Certain Protestants come to mind concerning education. Because they wanted people to read the Bible for themselves, they boosted the idea of widespread education. But I do not associate Protestants today at all with any progressive cause like that, at least the great bulk of them.
Nationalism today is, to my mind, unpleasantly narrow stuff. I, me, mine. It really is a larger-scale extension of tribalism, which I do not think anyone associates with anything good today, although, thousands of years ago, it undoubtedly served useful purposes.
I very much admire past efforts to create international organizations for trade and other important matters. Many good things happened in the postwar period along those lines.
Many of those organizations and arrangements are now under attack by staunch nationalist types, like Trump. (What an irony that such a hugger-of-his-flag for photo-ops and one who makes many military threats avoided military service, and on the flimsy excuse of bone spurs in a college basketball player!)
In the end, the attacks will only make the world a poorer place. They will also increase the likelihood of conflict. Since Trump’s crowd is deliberately using a kind of hybrid economic warfare to extract advantages for itself, it is busy right now increasing the likelihood of conflict.
Nation-states, too, are haphazardly created over the centuries. There is almost no pattern or consistency, some getting a wonderful natural endowment, and others getting very little indeed. Are international borders and armies to lock that extreme unfairness in for all time? What’s admirable about that?

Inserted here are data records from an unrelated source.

theorem tfetchSem_wf {hint : Nat} {k : Nat} {x : Cmd}  : CmdSem.Wf (tfetchSem hint k x) := by
  unfold tfetchSem
  repeat' first
    | with_reducible assumption
    | intro _
    | (extract_lets +onlyGivenNames x; clear_value x)
    | with_reducible apply id_wf
    | with_reducible apply State.applyHints_wf
    | split
    | with_reducible apply cmdmk_wf

theorem thintSem_wf {set : Nat} {clr : Nat} {k : Nat} {x : Cmd}  : CmdSem.Wf (thintSem set clr k x) := by
  unfold thintSem
  repeat' first
    | with_reducible assumption
    | intro _
    | (extract_lets +onlyGivenNames x; clear_value x)
    | with_reducible apply id_wf
    | with_reducible apply State.applyHints_wf
    | split
    | with_reducible apply cmdmk_wf

theorem State.invTile_wf {s : State} {k : Nat} {id : Nat} {t : Tile} (h0 : s.Wf) : State.Wf (State.invTile s k id t) := by
  unfold State.invTile
  repeat' first
    | with_reducible assumption
    | intro _
    | (extract_lets +onlyGivenNames x; refine (fun (_ : State.Wf x) => ?_) ?_; clear_value x; rotate_left; subst x)
    | (extract_lets +onlyGivenNames x; clear_value x)
    | with_reducible (refine mk_wf (mem_wf ?_); assumption)
    | with_reducible apply foldl_wf
    | with_reducible apply State.dropPin_wf
    | with_reducible apply State.setFrame_wf
    | with_reducible apply State.send_wf
    | with_reducible apply State.giveLease_wf
    | with_reducible apply State.dropFrame_wf
    | split

theorem tinvSem_wf {ax : Nat} {nm1 : Nat} {k : Nat} {x : Cmd}  : CmdSem.Wf (tinvSem ax nm1 k x) := by
  unfold tinvSem
  repeat' first
    | with_reducible assumption
    | intro _
    | (extract_lets +onlyGivenNames x; clear_value x)
    | with_reducible apply foldl_wf
    | with_reducible apply State.invTile_wf
    | with_reducible apply cmdmk_wf

theorem State.putTile_wf {s : State} {k : Nat} {x : Cmd} {t : Tile} {m : SMap Byte} (h0 : s.Wf) : State.Wf (State.putTile s k x t m) := by
  unfold State.putTile
  repeat' first
    | with_reducible assumption
    | (extract_lets +onlyGivenNames x; clear_value x)
    | with_reducible apply State.staleRect_wf
    | with_reducible apply State.putFrame_wf

theorem tcopySem_wf {tr : Nat} {k : Nat} {x : Cmd}  : CmdSem.Wf (tcopySem tr k x) := by
  unfold tcopySem
  repeat' first
    | with_reducible assumption
    | intro _
    | (extract_lets +onlyGivenNames x; clear_value x)
    | with_reducible apply id_wf
    | with_reducible apply State.putTile_wf
    | split
    | with_reducible apply cmdmk_wf

theorem tcopyMemSem_wf {k : Nat} {x : Cmd}  : CmdSem.Wf (tcopyMemSem k x) := by
  unfold tcopyMemSem
  repeat' first
    | with_reducible assumption
    | intro _
    | (extract_lets +onlyGivenNames x; clear_value x)
    | with_reducible apply id_wf
    | with_reducible apply State.engWrite_wf
    | (dsimp -zeta only)
    | split
    | with_reducible apply cmdmk_wf
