-- ==== Sys2Proof/Laws/Canon4.lean ====
section
/-! SUPPORT. Memory keeps its canonical form: homes, tasks, saves and pages. One lemma per operation, named after it. -/

namespace Sys2Proof.Machine

theorem State.putHome_wf {s : State} {h : Home} (h0 : s.Wf) : State.Wf (State.putHome s h) := by
  unfold State.putHome
  repeat' first
    | with_reducible (refine mk_wf (mem_wf ?_); assumption)

theorem State.answerDevice_wf {s : State} {n : Nat} {cl : Nat} {t : Tile} {h : Home} (h0 : s.Wf) : State.Wf (State.answerDevice s n cl t h) := by
  unfold State.answerDevice
  repeat' first
    | with_reducible assumption
    | (extract_lets +onlyGivenNames x; refine (fun (_ : State.Wf x) => ?_) ?_; clear_value x; rotate_left; subst x)
    | (extract_lets +onlyGivenNames x; clear_value x)
    | with_reducible apply State.send_wf
    | with_reducible apply State.pageRequest_wf
    | with_reducible apply State.emit_wf
    | with_reducible apply State.dropMsg_wf
    | with_reducible apply State.charge_wf
    | with_reducible apply State.passTile_wf
    | with_reducible apply State.closeTile_wf
    | with_reducible apply State.draw_wf
    | with_reducible apply State.putHome_wf
    | split

theorem State.answerFault_wf {s : State} {k : Nat} {id : Nat} {f : FaultInfo} (h0 : s.Wf) : State.Wf (State.answerFault s k id f) := by
  unfold State.answerFault
  repeat' first
    | with_reducible assumption
    | with_reducible apply State.updCmd_wf

theorem State.refuseFill_wf {s : State} {n : Nat} {cl : Nat} {t : Tile} {f : FaultInfo} (h0 : s.Wf) : State.Wf (State.refuseFill s n cl t f) := by
  unfold State.refuseFill
  repeat' first
    | with_reducible assumption
    | with_reducible apply State.send_wf
    | with_reducible apply State.dropMsg_wf

theorem State.fillFault_wf {s : State} {n : Nat} {cl : Nat} {t : Tile} {f : FaultInfo} (h0 : s.Wf) : State.Wf (State.fillFault s n cl t f) := by
  unfold State.fillFault
  repeat' first
    | with_reducible assumption
    | with_reducible apply State.pageRequest_wf
    | with_reducible apply State.refuseFill_wf
    | split

theorem State.answerFill_wf {s : State} {n : Nat} {cl : Nat} {t : Tile} {h : Home} {grant : Bool} {nodata : Bool} (h0 : s.Wf) : State.Wf (State.answerFill s n cl t h grant nodata) := by
  unfold State.answerFill
  repeat' first
    | with_reducible assumption
    | (extract_lets +onlyGivenNames x; refine (fun (_ : State.Wf x) => ?_) ?_; clear_value x; rotate_left; subst x)
    | (extract_lets +onlyGivenNames x; clear_value x)
    | with_reducible apply State.putHome_wf
    | with_reducible apply State.send_wf
    | with_reducible apply State.dropMsg_wf
    | with_reducible apply State.fillFault_wf
    | with_reducible apply State.draw_wf
    | with_reducible apply State.countEv_wf
    | with_reducible apply State.passTile_wf
    | with_reducible apply State.closeTile_wf
    | split

theorem State.updHome_wf {s : State} {t : Tile} {f : Home → Home} (h0 : s.Wf) : State.Wf (State.updHome s t f) := by
  unfold State.updHome
  repeat' first
    | with_reducible assumption
    | intro _
    | with_reducible apply foldl_wf
    | with_reducible apply State.putHome_wf

theorem State.loseBits_wf {s : State} {who : Nat} {t : Tile} {wr : List (Nat × Nat)} (h0 : s.Wf) : State.Wf (State.loseBits s who t wr) := by
  unfold State.loseBits
  repeat' first
    | with_reducible assumption
    | intro _
    | (extract_lets +onlyGivenNames x; clear_value x)
    | with_reducible apply foldl_wf
    | with_reducible apply State.draw_wf
    | with_reducible apply State.wrBytes_wf
    | split

theorem State.lostFrame_wf {s : State} {cl : Nat} {t : Tile} {dirty : Bool} {wr : List (Nat × Nat)} (h0 : s.Wf) : State.Wf (State.lostFrame s cl t dirty wr) := by
  unfold State.lostFrame
  repeat' first
    | with_reducible assumption
    | with_reducible apply State.updHome_wf
    | with_reducible apply State.loseBits_wf

theorem State.refuseWaiter_wf {s : State} {addr : Nat} {w : Waiter} (h0 : s.Wf) : State.Wf (State.refuseWaiter s addr w) := by
  unfold State.refuseWaiter
  repeat' first
    | with_reducible assumption
    | (extract_lets +onlyGivenNames x; clear_value x)
    | with_reducible apply State.refuseFill_wf
    | with_reducible apply State.lostFrame_wf
    | with_reducible apply State.mcheck_wf
    | with_reducible apply State.dropMsg_wf
    | with_reducible apply State.failCmd_wf
    | split

theorem State.answerPage_wf {s : State} {e : Prq} {ok : Bool} (h0 : s.Wf) : State.Wf (State.answerPage s e ok) := by
  unfold State.answerPage
  repeat' first
    | with_reducible assumption
    | intro _
    | (extract_lets +onlyGivenNames x; refine (fun (_ : State.Wf x) => ?_) ?_; clear_value x; rotate_left; subst x)
    | with_reducible (refine mk_wf (mem_wf ?_); assumption)
    | with_reducible apply foldl_wf
    | with_reducible apply State.refuseWaiter_wf
    | split

theorem State.answered_wf {s : State} {k : Nat} {id : Nat} (h0 : s.Wf) : State.Wf (State.answered s k id) := by
  unfold State.answered
  repeat' first
    | with_reducible assumption
    | with_reducible apply State.updCmd_wf

theorem State.bumpPage_wf {s : State} {stage : Nat} {page : Nat} (h0 : s.Wf) : State.Wf (State.bumpPage s stage page) := by
  unfold State.bumpPage
  repeat' first
    | with_reducible assumption
    | (extract_lets +onlyGivenNames x; refine (fun (_ : State.Wf x) => ?_) ?_; clear_value x; rotate_left; subst x)
    | (extract_lets +onlyGivenNames x; clear_value x)
    | with_reducible (refine mk_wf (mem_wf ?_); assumption)
    | with_reducible apply State.wrMem_wf
    | split

theorem State.setGenres_wf {s : State} {fn : Nat} {v : Nat} (h0 : s.Wf) : State.Wf (State.setGenres s fn v) := by
  unfold State.setGenres
  repeat' first
    | (extract_lets +onlyGivenNames x; clear_value x)
    | with_reducible (refine mk_wf (mem_wf ?_); assumption)

theorem State.applyBump_wf {s : State} {n : Nat} {b : Bump} (h0 : s.Wf) : State.Wf (State.applyBump s n b) := by
  unfold State.applyBump
  repeat' first
    | with_reducible assumption
    | intro _
    | (extract_lets +onlyGivenNames x; refine (fun (_ : State.Wf x) => ?_) ?_; clear_value x; rotate_left; subst x)
    | (extract_lets +onlyGivenNames x; clear_value x)
    | with_reducible (refine mk_wf (mem_wf ?_); assumption)
    | with_reducible apply foldl_wf
    | with_reducible apply State.bumpPage_wf
    | with_reducible apply State.rebindAll_wf
    | with_reducible apply State.setGenres_wf

theorem State.updQcb_wf {s : State} {key : Nat} {f : Qcb → Qcb} (h0 : s.Wf) : State.Wf (State.updQcb s key f) := by
  unfold State.updQcb
  repeat' first
    | with_reducible (refine mk_wf (mem_wf ?_); assumption)

theorem State.post_wf {s : State} {key : Nat} {tag : Nat} {status : Nat} {field : Nat} {result : Nat} {wit : Nat} (h0 : s.Wf) : State.Wf (State.post s key tag status field result wit) := by
  unfold State.post
  repeat' first
    | with_reducible assumption
    | (extract_lets +onlyGivenNames x; refine (fun (_ : State.Wf x) => ?_) ?_; clear_value x; rotate_left; subst x)
    | (extract_lets +onlyGivenNames x; clear_value x)
    | with_reducible apply State.wrBytes_wf
    | with_reducible apply State.updQcb_wf
    | with_reducible apply State.msix_wf
    | split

There are many other matters at work too. All advanced countries have passed through Demographic Transition, and their populations cannot replace themselves without in-migration.
Some advanced countries actually face population decline, as Japan.
So, international migration will be a larger and larger part of things. Changes in climate will also affect these movements. The changes will not be the same in all places, and some populations will need to move. International order and authority will absolutely be required.
There are many other considerations, but I’ll leave it there.
Of course, anything I say is predicated on the current storm of difficulties not turning into a catastrophe, a world-shaking set of events, and I think that is not impossible.
I do think the pandemic, when it is over, may create demand for additional international measures, an international authority around medical matters and warning systems and unified responses and best practices. That would be a very good thing.